▸ Problem details:
For the records below, give the count of lines holding the word "lgLost" and nothing more.

BEGIN Recorded information

-- ==== Sys2Proof/Machine/Boot.lean ====
section
/-! DEFINITION. Cold and die resets, their sources and pins, the watchdogs, bring-up, firmware images and settings-quarantine,
and the loss of power (R15, R34, R52, R394, R529, R555, R574, R584 to R602). -/

namespace Sys2Proof.Machine

/-! ## What a reset keeps (R15, R587) -/

/-- The uncleared fault of a source that was applied at level 4, or else its first (R584). -/
def Flc.causeOf (x : Flc) (n : Nat) : List (Nat × BitVec 2 × Bool) :=
  let lv : Nat := match x.srcCfg.look n, srcDefault n with
    | some p, _ => p.2.toNat
    | none, some d => d.2.toNat
    | none, none => 0
  match x.unclr.find? (fun u => u.1 == n && decide (lv + b2n u.2.2 ≥ 4)) with
  | some u => [u]
  | none => (x.unclr.filter (fun u => u.1 == n)).take 1

/-- FLC after a die reset: the log and its indices, last-gasp mode and log, and the fault of level 4 that caused it (R574,
R575, R584). -/
def Flc.afterDie (x : Flc) (cause : Option Nat) : Flc :=
  { log := x.log, prod := x.prod, cons := x.cons, spill := x.spill, lastgasp := x.lastgasp, lg := x.lg, lgLost := x.lgLost
    unclr := match cause with
      | some n => x.causeOf n
      | none => [] }

/-- FLC after a cold reset: only the last-gasp log stays. -/
def Flc.afterCold (x : Flc) : Flc := { lg := x.lg, lgLost := x.lgLost }

/-- The pins of the host links stay as they are driven. -/
def Hpx.afterReset (x : Hpx) : Hpx := { links := x.links.map (fun k => { perst := k.perst }) }

/-- SEC after a reset: the fuses and the operator's minimum stay. -/
def Sec.afterReset (x : Sec) : Sec := { minSvn := x.minSvn, fuses := x.fuses }

/-- A die reset (R587, R588): every block is at its reset values but for what R587 keeps; the test access port is outside
its reach. The model's own fields and the queue go on. -/
def State.dieReset (s : State) (source inst : Nat) (cause : Option Nat) : State :=
  let att := if source = 8 then 0 else if s.rpc.done then s.rpc.attempts else min 15 (s.rpc.attempts + 1)
  let t : State :=
    { pending := s.pending, now := s.now, nextId := s.nextId, free := s.free, out := s.out
      ftc := { zone := s.ftc.zone }
      hpx := s.hpx.afterReset
      sec := s.sec.afterReset
      mgt := { up := s.mgt.up }
      flc := s.flc.afterDie cause
      tap := s.tap
      rpc := { rstPin := s.rpc.rstPin, wrstPin := s.rpc.wrstPin, attempts := att, released := s.now, kickAt := s.now
               inReset := !s.rpc.rstPin || !s.rpc.wrstPin } }
  t.rstCause 6 source inst

/-- A cold reset: I95 is reset too, and the time base restarts at 0. -/
def State.coldReset (s : State) (source : Nat) : State :=
  let t : State :=
    { pending := s.pending, nextId := s.nextId, free := s.free, out := s.out
      ftc := { zone := s.ftc.zone }
      hpx := s.hpx.afterReset
      sec := s.sec.afterReset
      flc := s.flc.afterCold
      tap := s.tap
      rpc := { rstPin := s.rpc.rstPin, wrstPin := s.rpc.wrstPin
               inReset := !s.rpc.rstPin || !s.rpc.wrstPin } }
  t.rstCause 7 source 0

/-- Whether the die has power. -/
def State.powered (s : State) : Bool := s.islandOn 95

/-! ## Sources (R585, R589, R590, R594) -/

/-- POWER_ON. -/
def execPowerOn (s : State) : Host.Outcome State Fault Refusal := done (s.coldReset 0)

/-- RST_N_ASSERT. -/
def State.rstAssert (s : State) : State :=
  if !s.powered || !s.rpc.rstPin then s else ({ s with rpc := { s.rpc with rstPin := false } }).coldReset 1

def execRstNAssert (s : State) : Host.Outcome State Fault Refusal := done s.rstAssert

/-- WRST_N_ASSERT: while RST_N holds a cold reset, the pin changes nothing but the release (R590). -/
def State.wrstAssert (s : State) : State :=
  if !s.powered || !s.rpc.wrstPin then s
  else
    let s1 : State := { s with rpc := { s.rpc with wrstPin := false } }
    if !s.rpc.rstPin then s1 else s1.dieReset 2 0 none

def execWrstNAssert (s : State) : Host.Outcome State Fault Refusal := done s.wrstAssert

/-- A reset pin rises: the reset is released with the later of the two, and bring-up begins. -/
def State.pinRise (s : State) (rst wrst : Bool) : State :=
  let free := rst && wrst
  { s with rpc := { s.rpc with
    rstPin := rst, wrstPin := wrst
    inReset := if free then false else s.rpc.inReset
    released := if free then s.now else s.rpc.released
    kickAt := if free then s.now else s.rpc.kickAt } }

/-- RST_N_RELEASE. -/
def execRstNRelease (s : State) : Host.Outcome State Fault Refusal :=
  done (if s.rpc.rstPin then s else s.pinRise true s.rpc.wrstPin)

/-- WRST_N_RELEASE. -/
def execWrstNRelease (s : State) : Host.Outcome State Fault Refusal :=
  done (if s.rpc.wrstPin then s else s.pinRise s.rpc.rstPin true)

/-- Nanoseconds of the boot watchdog. -/
def bootWatch : Nat := 2000000000

/-- BOOT_WATCHDOG_EXPIRE. -/
def State.bootExpire (s : State) : State :=
  if s.rpc.bootRun ∧ !s.rpc.done ∧ !s.rpc.inReset ∧ !s.flc.fallback ∧ s.powered ∧ s.since s.rpc.released ≥ bootWatch then
    s.dieReset 6 1 none
  else s

def execBootWatchdogExpire (s : State) : Host.Outcome State Fault Refusal := done s.bootExpire

/-- RUNTIME_WATCHDOG_EXPIRE. -/
def State.runExpire (s : State) : State :=
  if s.rpc.wdogEn ∧ !s.rpc.inReset ∧ !s.flc.fallback ∧ s.since s.rpc.kickAt ≥ s.rf .rpcWdog 15 0 * 1000000 then
    s.dieReset 6 0 none
  else s

def execRuntimeWatchdogExpire (s : State) : Host.Outcome State Fault Refusal := done s.runExpire

/-- Whether the record of a fault has left its capture register, or cannot enter either log (R555). -/
def State.recordGone (s : State) (n : Nat) : Bool :=
  (s.flc.capture.look n).isNone || !s.runs Blk.flc ||
  (if s.flc.lastgasp then decide (s.flc.lg.length ≥ lgMax) else s.logFull)

/-- ESCALATION_DIE_RESET. -/
def State.escalation (s : State) : State :=
  match s.flc.dieReset with
  | some n => if s.recordGone n then s.dieReset 7 n (some n) else s
  | none => s

def execEscalationDieReset (s : State) : Host.Outcome State Fault Refusal := done s.escalation

/-- The initiator index of a session (R558). -/
def whoIndex (who : Who) : Nat := (initId who).toNat % 4096

/-- RESET of an operator's session. -/
def execReset (who : Who) (s : State) : Host.Outcome State Fault Refusal :=
  done (if s.operator who then s.dieReset 8 (whoIndex who) none else s)

/-- ROLLBACK: the selector exchanges active and previous, and the die is reset (R600). -/
def State.rollback (s : State) (who : Who) : State :=
  if !s.operator who then s
  else if s.rpc.bootSt = 3 ∨ !s.ftc.mounted then s.emit (.mgtRefuse Why.state)
  else
    let z := s.ftc.zone
    ({ s with ftc := { s.ftc with zone := { z with selB := !z.selB, selSeq := z.selSeq + 1 } } }).dieReset 8 (whoIndex who) none

def execRollback (who : Who) (s : State) : Host.Outcome State Fault Refusal := done (s.rollback who)

/-- WDOG_KICK: of a control core. -/
def execWdogKick (who : Who) (s : State) : Host.Outcome State Fault Refusal :=
  done (s.writeBy (Who.isCore who) who .rpcWdogKick [] (fun t => { t with rpc := { t.rpc with kickAt := t.now } }))

/-- POWER_LOSS: what stands in flash and in fuses stays, and so do the pins (R394, R575). -/
def State.powerLoss (s : State) : State :=
  let t : State :=
    { pending := s.pending, nextId := s.nextId, free := s.free, out := s.out
      ftc := { zone := s.ftc.zone }
      hpx := s.hpx.afterReset
      sec := s.sec.afterReset }
  { t with rpc := { rstPin := s.rpc.rstPin, wrstPin := s.rpc.wrstPin, inReset := true, islands := [], bootRun := false } }

def execPowerLoss (s : State) : Host.Outcome State Fault Refusal := done s.powerLoss

/-! ## Bring-up (R592, R593, R597) -/

/-- Domains that step 3 powers: all but those of host links that do not exist and of optical ports that are off. -/
def State.bootDomains (s : State) : List Nat :=
  (rangeFrom 0 544).filter (fun d =>
    if d < 448 then true
    else if d < 496 then s.rf .ofpPortCfg 1 0 [(d - 448) / 3] != 0
    else if 520 ≤ d ∧ d < 528 then s.linkExists (d - 520)
    else true)

/-- Islands that step 3 powers: those with a domain that is to be on. -/
def State.bootIslands (s : State) : List Nat :=
  let ds := s.bootDomains
  (rangeFrom 0 95).filter (fun i => i < 70 || i == 94 || ds.any (fun d => decide (448 ≤ d ∧ d < 536) && domainIsland d == i))

/-- ISLAND_POWER_UP: `locks` are the islands whose PLL locks. The links of the islands begin to train, and SEC, with I94 on,
finds whether the integrity check of its fuses passes (R525). -/
def State.islandsUp (s : State) (locks : List Nat) : State :=
  if s.rpc.inReset || !s.powered || s.islandOn 94 then s
  else
    let want := s.bootIslands
    let on := want.filter (fun i => locks.contains i || i == 94 || i == 53)
    let bad := want.filter (fun i => !on.contains i)
    let doms := s.bootDomains.filter (fun d => d < 448 || 536 ≤ d || on.contains (domainIsland d))
    let s1 : State := { s with
      rpc := { s.rpc with islands := on ++ [95], domains := doms, pllBad := bad }
      ddl := { s.ddl with trainAt := s.now } }
    let s2 := forAll (rangeFrom 0 24) s1 (fun t m => if t.islandOn (90 + m / 8) then t.updModule m (fun x => { x with st := 1 }) else t)
    let s3 := forAll allLinks s2 (fun t l =>
      if t.linkExists l ∧ (t.link l).perst ∧ t.islandOn (portIsland l) then t.updLink l (fun k => { k with st := .training }) else t)
    let s4 := forAll (rangeFrom 0 64) s3 (fun t l =>
      let x : OLink := BitVec.ofNat 6 l
      if t.olinkExists x ∧ t.islandOn (ofpIsland (l / 4)) then t.updOlink x (fun k => { k with st := .training }) else t)
    if s.sec.fuses then s4 else s4.raise { src := Src.secFuse }

def execIslandPowerUp (locks : List Nat) (s : State) : Host.Outcome State Fault Refusal := done (s.islandsUp locks)

/-- Nanoseconds within which an island's PLL locks. -/
def pllTime : Nat := 1000000

/-- ISLAND_PLL_TIMEOUT. -/
def State.pllTimeout (s : State) (i : Nat) : State :=
  if s.rpc.pllBad.contains i ∧ s.since s.rpc.released ≥ pllTime then
    s.condFault { src := Src.islandOff, synd := BitVec.ofNat 160 i, blk := some (BitVec.ofNat 5 (islandBlock i)) } true
  else s

def execIslandPllTimeout (island : BitVec 7) (s : State) : Host.Outcome State Fault Refusal := done (s.pllTimeout island.toNat)

/-- SMS_INIT_DONE: every line is zero, unowned and clean, but for those whose check fails, which stay poisoned (R34, R521).
The fault-log area is left as it is. -/
def State.smsInit (s : State) (bad : List Nat) : State :=
  if s.rpc.smsInit || !(rangeFrom 45 8).any (fun i => s.islandOn i) then s
  else
    let s1 : State := { s with
      mem := { s.mem with bytes := [], lines := [] }
      rpc := { s.rpc with smsInit := true } }
    forAll bad s1 (fun t l => t.eccLine (64 * l) .uncorrectable .hw)

def execSmsInitDone (bad : List Nat) (s : State) : Host.Outcome State Fault Refusal := done (s.smsInit bad)

/-- TST_INIT_DONE: every entry is invalid and every frame free (R52); the first heat has its origin (R354, R371). -/
def State.tstInit (s : State) : State :=
  if s.rpc.tstInit || !s.rpc.smsInit || !s.islandOn 44 then s
  else
    let s1 : State := { s with
      xlt := { s.xlt with entries := [], frames := [], counters := [], seqs := [] }
      rpc := { s.rpc with tstInit := true } }
    if s1.enabled Blk.pcr then s1.pcrEnable s1.heatL else s1

def execTstInitDone (s : State) : Host.Outcome State Fault Refusal := done s.tstInit

/-! ## Images and settings (R598, R599) -/

/-- The image that the boot ROM accepts, with its area: the active one first while fewer than two attempts have failed. -/
def State.bootPick (s : State) : Option (Bool × Image) :=
  let z := s.ftc.zone
  let first := if s.rpc.attempts < 2 then z.selB else !z.selB
  let ok (b : Bool) : Option (Bool × Image) := match z.image b with
    | some i => if s.imageOk i then some (b, i) else none
    | none => none
  match ok first with
  | some x => some x
  | none => ok (!first)

/-- The firmware takes its settings: a record of its schema, or an older one that it understands, which it converts. -/
def State.takeSettings (s : State) (i : Image) : State :=
  let z := s.ftc.zone
  match z.current i.schema with
  | some e =>
    { s with
      rpc := { s.rpc with settings := some e.2 }
      sec := { s.sec with anchors := e.2.anchors.foldl (fun m a => m.put a.1.toNat a.2) [] } }
  | none =>
    match leastBy (fun e => z.settingsSeq - e.2.seq) (z.settings.filter (fun e => i.older.contains e.2.schema)) with
    | some e => s.writeSettings i.schema e.2.body e.2.anchors
    | none => s

/-- BOOT_IMAGE_LOAD: on CC0 or CC15, once FTC is mounted. -/
def State.bootLoad (s : State) : State :=
  if s.rpc.inReset || !s.ftc.mounted || !s.rpc.tstInit || s.rpc.bootSt = 2 || !(s.coreRuns 0 || s.coreRuns 15) then s
  else
    match s.bootPick with
    | none => { s with rpc := { s.rpc with bootSt := 3, bootRun := false } }
    | some (b, i) =>
      ({ s with
        rpc := { s.rpc with
          bootSt := 2, running := some i, bootB := b, fallbackImg := b != s.ftc.zone.selB }
        flc := { s.flc with primary := false } }).takeSettings i

def execBootImageLoad (s : State) : Host.Outcome State Fault Refusal := done s.bootLoad

/-- BOOT_DONE_WRITE. -/
def execBootDoneWrite (who : Who) (s : State) : Host.Outcome State Fault Refusal :=
  done (s.writeBy (Who.isCore who) who .rpcBoot [] (fun t =>
    { t with rpc := { t.rpc with done := true, bootRun := false, attempts := 0 } }))

/-- QUARANTINE_SET. -/
def execQuarantineSet (who : Who) (s : State) : Host.Outcome State Fault Refusal :=
  done (s.writeBy (Who.isCore who) who .rpcBoot [] (fun t => { t with rpc := { t.rpc with quar := true } }))

end Sys2Proof.Machine
end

END Recorded information

▸ Answer for this exercise:
2